_Goal of the exercise_: Within the entries underneath, how many lines include the string "fetchOperand"? State only the number.

_Records for the exercise_:
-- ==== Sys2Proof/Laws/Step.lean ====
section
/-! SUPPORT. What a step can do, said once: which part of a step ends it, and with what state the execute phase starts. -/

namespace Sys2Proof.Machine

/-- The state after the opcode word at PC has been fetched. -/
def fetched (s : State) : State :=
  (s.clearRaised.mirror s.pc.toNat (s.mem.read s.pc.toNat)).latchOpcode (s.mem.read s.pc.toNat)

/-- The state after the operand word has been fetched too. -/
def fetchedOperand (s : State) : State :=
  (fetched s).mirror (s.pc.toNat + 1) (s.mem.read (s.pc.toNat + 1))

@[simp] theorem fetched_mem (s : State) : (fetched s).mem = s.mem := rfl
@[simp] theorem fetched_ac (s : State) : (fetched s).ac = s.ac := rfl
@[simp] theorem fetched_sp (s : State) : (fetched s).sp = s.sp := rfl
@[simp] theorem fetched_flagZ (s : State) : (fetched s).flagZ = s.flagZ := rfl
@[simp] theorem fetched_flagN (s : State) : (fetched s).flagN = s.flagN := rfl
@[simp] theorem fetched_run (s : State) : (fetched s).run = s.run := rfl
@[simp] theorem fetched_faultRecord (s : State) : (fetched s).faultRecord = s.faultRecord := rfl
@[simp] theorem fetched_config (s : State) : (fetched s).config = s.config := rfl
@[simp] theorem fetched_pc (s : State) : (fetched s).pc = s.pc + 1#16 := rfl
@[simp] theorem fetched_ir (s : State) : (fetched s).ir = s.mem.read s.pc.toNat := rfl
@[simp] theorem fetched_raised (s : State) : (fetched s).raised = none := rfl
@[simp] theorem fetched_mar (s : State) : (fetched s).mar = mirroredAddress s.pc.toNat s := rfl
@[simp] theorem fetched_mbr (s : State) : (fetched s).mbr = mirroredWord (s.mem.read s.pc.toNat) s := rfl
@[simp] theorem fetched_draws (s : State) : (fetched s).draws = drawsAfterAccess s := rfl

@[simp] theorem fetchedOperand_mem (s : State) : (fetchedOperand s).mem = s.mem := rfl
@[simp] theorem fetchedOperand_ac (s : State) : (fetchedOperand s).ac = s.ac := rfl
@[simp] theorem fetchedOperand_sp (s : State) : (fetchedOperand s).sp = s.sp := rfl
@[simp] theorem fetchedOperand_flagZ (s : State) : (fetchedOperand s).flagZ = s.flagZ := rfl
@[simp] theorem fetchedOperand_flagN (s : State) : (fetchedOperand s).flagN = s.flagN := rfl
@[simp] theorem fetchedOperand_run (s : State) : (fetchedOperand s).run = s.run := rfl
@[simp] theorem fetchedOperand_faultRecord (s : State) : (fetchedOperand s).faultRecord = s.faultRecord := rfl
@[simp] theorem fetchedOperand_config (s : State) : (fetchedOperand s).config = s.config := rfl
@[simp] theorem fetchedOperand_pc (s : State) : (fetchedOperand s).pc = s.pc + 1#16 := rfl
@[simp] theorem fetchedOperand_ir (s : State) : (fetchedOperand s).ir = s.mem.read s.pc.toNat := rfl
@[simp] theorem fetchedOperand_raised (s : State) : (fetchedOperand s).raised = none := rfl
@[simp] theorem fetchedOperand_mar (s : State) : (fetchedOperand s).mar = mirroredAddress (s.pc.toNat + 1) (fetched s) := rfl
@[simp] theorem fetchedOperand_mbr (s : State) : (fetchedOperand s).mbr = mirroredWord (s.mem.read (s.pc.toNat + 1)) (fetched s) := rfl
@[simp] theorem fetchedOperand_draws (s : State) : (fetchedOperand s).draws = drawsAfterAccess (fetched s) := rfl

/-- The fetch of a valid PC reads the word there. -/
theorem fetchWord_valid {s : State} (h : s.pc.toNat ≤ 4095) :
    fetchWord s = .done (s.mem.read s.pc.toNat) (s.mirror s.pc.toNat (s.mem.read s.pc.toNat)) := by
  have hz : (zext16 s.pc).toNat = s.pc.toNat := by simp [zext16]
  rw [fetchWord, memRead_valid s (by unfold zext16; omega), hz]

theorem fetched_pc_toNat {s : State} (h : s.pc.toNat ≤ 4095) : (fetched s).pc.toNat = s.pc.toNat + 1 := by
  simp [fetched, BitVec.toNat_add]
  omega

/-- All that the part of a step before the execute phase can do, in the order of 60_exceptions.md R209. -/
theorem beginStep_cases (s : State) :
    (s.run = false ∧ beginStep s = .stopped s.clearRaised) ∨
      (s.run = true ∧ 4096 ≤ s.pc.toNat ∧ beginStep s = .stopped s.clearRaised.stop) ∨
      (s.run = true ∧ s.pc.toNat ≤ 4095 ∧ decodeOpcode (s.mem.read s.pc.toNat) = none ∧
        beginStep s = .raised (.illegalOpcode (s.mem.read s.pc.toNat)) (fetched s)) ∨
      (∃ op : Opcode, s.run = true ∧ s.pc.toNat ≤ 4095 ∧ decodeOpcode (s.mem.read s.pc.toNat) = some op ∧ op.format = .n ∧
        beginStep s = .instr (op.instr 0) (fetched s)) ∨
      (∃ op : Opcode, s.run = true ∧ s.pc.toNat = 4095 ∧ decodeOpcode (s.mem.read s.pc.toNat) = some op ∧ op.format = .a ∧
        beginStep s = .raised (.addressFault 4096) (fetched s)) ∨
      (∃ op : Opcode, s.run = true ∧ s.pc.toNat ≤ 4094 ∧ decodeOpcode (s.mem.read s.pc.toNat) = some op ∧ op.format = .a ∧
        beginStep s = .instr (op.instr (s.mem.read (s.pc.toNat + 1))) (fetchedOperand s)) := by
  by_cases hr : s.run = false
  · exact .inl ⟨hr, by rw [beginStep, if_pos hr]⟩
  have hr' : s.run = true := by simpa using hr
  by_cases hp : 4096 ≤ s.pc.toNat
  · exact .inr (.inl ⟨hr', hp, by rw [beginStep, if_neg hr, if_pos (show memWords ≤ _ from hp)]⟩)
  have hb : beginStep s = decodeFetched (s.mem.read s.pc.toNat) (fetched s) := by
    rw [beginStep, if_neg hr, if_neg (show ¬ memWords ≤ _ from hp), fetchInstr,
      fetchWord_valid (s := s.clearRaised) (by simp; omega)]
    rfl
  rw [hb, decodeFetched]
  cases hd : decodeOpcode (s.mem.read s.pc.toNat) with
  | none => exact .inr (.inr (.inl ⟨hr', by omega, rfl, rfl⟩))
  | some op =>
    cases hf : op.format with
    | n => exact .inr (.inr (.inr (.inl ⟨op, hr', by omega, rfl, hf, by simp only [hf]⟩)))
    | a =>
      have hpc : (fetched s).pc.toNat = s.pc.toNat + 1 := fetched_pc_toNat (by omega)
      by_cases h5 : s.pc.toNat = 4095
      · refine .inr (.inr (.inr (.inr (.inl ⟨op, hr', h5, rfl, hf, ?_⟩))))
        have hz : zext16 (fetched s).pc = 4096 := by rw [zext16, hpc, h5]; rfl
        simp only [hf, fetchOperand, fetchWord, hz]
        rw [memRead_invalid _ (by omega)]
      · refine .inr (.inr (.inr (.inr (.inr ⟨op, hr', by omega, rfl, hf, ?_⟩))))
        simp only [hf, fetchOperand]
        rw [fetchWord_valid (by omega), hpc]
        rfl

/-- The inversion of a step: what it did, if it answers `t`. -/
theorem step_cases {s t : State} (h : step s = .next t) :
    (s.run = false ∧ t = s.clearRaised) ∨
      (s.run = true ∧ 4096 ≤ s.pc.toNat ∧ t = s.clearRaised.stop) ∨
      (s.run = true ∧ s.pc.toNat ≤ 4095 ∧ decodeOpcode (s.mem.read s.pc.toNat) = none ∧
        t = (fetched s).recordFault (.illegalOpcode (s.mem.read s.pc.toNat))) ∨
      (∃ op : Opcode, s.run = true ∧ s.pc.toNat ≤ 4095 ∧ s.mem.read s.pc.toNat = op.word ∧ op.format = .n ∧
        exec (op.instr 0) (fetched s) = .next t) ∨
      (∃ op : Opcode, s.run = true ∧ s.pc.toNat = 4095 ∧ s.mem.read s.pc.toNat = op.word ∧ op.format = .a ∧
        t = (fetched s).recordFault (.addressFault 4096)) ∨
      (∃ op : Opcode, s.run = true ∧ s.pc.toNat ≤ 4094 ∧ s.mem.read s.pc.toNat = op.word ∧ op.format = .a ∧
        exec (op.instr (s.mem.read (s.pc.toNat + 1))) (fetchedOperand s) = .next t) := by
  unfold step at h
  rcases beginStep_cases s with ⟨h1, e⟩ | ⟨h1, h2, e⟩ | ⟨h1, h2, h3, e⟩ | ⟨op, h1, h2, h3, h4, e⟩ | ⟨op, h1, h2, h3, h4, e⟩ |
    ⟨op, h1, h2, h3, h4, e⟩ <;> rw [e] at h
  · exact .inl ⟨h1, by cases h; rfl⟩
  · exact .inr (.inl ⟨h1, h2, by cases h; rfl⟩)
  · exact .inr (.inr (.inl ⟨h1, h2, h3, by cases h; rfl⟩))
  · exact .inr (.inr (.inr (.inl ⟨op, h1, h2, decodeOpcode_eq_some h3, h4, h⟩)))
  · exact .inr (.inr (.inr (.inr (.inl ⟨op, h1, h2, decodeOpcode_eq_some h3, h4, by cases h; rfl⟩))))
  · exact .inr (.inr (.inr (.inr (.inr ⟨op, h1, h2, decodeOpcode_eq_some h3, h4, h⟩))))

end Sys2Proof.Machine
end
---
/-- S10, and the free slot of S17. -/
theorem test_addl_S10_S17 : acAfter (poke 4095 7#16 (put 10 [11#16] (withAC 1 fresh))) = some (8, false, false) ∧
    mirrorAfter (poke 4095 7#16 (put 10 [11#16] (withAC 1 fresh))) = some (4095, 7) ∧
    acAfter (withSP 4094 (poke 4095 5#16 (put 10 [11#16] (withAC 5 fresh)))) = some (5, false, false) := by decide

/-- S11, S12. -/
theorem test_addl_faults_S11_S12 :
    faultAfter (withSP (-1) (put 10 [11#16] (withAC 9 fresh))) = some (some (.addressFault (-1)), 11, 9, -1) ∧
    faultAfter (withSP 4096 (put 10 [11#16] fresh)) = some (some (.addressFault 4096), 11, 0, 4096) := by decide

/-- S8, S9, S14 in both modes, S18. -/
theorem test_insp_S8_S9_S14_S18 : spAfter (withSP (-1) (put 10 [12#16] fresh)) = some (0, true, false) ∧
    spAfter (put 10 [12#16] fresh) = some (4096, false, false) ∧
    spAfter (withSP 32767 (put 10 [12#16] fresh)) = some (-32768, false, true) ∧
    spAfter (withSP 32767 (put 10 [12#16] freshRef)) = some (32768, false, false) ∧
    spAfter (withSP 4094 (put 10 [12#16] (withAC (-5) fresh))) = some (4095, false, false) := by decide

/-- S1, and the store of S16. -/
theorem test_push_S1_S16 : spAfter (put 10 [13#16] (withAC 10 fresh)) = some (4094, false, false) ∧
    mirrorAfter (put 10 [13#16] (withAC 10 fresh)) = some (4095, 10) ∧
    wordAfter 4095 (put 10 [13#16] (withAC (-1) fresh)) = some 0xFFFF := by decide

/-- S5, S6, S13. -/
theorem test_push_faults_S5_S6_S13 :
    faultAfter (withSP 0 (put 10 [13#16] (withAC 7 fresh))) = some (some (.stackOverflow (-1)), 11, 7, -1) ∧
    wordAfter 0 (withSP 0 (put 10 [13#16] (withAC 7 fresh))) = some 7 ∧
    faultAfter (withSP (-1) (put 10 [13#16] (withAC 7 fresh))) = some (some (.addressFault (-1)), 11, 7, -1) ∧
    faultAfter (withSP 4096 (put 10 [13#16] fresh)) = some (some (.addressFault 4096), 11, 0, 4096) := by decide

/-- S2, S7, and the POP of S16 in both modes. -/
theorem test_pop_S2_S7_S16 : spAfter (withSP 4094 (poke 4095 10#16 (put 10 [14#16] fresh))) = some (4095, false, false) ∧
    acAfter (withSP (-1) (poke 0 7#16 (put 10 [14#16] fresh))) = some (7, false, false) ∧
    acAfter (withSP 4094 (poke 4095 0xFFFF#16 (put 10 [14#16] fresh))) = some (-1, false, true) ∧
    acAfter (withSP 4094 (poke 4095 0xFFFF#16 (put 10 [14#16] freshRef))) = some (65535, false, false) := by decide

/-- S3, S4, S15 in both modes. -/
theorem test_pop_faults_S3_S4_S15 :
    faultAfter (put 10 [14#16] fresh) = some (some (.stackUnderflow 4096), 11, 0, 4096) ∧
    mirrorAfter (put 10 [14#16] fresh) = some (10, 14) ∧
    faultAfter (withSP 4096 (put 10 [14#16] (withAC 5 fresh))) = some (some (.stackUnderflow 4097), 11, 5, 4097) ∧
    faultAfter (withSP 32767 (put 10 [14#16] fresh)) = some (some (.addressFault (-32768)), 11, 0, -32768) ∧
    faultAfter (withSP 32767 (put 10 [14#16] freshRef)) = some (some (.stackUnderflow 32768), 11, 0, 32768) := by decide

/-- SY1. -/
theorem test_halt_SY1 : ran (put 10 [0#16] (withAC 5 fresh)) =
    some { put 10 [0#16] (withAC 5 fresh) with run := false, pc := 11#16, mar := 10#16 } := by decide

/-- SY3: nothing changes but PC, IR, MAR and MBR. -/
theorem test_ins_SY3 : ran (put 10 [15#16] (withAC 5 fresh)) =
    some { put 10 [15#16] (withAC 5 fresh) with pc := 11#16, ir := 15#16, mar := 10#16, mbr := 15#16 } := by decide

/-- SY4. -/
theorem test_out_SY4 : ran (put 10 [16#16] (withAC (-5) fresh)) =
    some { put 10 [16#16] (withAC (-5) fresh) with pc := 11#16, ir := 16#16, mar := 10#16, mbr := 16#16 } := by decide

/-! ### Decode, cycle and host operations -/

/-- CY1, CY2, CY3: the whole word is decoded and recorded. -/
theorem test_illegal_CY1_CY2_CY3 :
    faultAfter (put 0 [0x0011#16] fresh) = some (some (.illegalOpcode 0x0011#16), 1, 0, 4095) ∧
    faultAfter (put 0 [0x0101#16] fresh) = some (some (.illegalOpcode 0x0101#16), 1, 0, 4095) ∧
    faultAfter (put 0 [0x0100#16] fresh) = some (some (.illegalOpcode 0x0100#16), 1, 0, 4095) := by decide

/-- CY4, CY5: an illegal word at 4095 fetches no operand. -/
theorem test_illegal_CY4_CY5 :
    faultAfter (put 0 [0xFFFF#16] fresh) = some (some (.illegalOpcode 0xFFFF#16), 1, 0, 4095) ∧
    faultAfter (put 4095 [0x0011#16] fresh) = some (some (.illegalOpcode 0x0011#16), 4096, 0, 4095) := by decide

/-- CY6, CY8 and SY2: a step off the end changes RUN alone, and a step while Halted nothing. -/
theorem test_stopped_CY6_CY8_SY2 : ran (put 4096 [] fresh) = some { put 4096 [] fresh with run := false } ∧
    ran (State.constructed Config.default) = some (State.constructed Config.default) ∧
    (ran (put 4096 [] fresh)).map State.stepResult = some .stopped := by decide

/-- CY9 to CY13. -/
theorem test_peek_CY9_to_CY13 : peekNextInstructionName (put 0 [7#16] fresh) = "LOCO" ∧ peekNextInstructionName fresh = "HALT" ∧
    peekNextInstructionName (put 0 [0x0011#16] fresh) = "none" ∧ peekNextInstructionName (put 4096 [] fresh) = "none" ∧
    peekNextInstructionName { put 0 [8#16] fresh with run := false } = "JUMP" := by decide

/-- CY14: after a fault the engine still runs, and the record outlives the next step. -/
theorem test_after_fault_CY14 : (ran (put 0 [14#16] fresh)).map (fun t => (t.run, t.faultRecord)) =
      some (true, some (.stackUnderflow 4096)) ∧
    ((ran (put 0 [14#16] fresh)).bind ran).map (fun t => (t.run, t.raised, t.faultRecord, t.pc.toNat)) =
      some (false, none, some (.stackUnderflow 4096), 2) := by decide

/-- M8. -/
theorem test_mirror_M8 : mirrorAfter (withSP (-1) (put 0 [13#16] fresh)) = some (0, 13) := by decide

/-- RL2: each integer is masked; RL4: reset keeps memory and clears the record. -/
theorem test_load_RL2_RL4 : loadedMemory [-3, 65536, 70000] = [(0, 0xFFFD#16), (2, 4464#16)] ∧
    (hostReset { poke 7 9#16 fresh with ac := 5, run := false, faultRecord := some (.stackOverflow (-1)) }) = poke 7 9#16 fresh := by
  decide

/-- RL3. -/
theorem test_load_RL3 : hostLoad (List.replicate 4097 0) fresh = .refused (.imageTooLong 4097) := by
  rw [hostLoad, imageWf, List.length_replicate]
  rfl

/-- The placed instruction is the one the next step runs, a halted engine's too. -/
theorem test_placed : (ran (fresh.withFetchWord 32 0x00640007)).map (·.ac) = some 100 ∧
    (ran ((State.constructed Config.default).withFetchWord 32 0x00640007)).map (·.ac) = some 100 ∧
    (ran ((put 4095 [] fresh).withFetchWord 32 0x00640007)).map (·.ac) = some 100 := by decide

_Solution to this exercise_: 2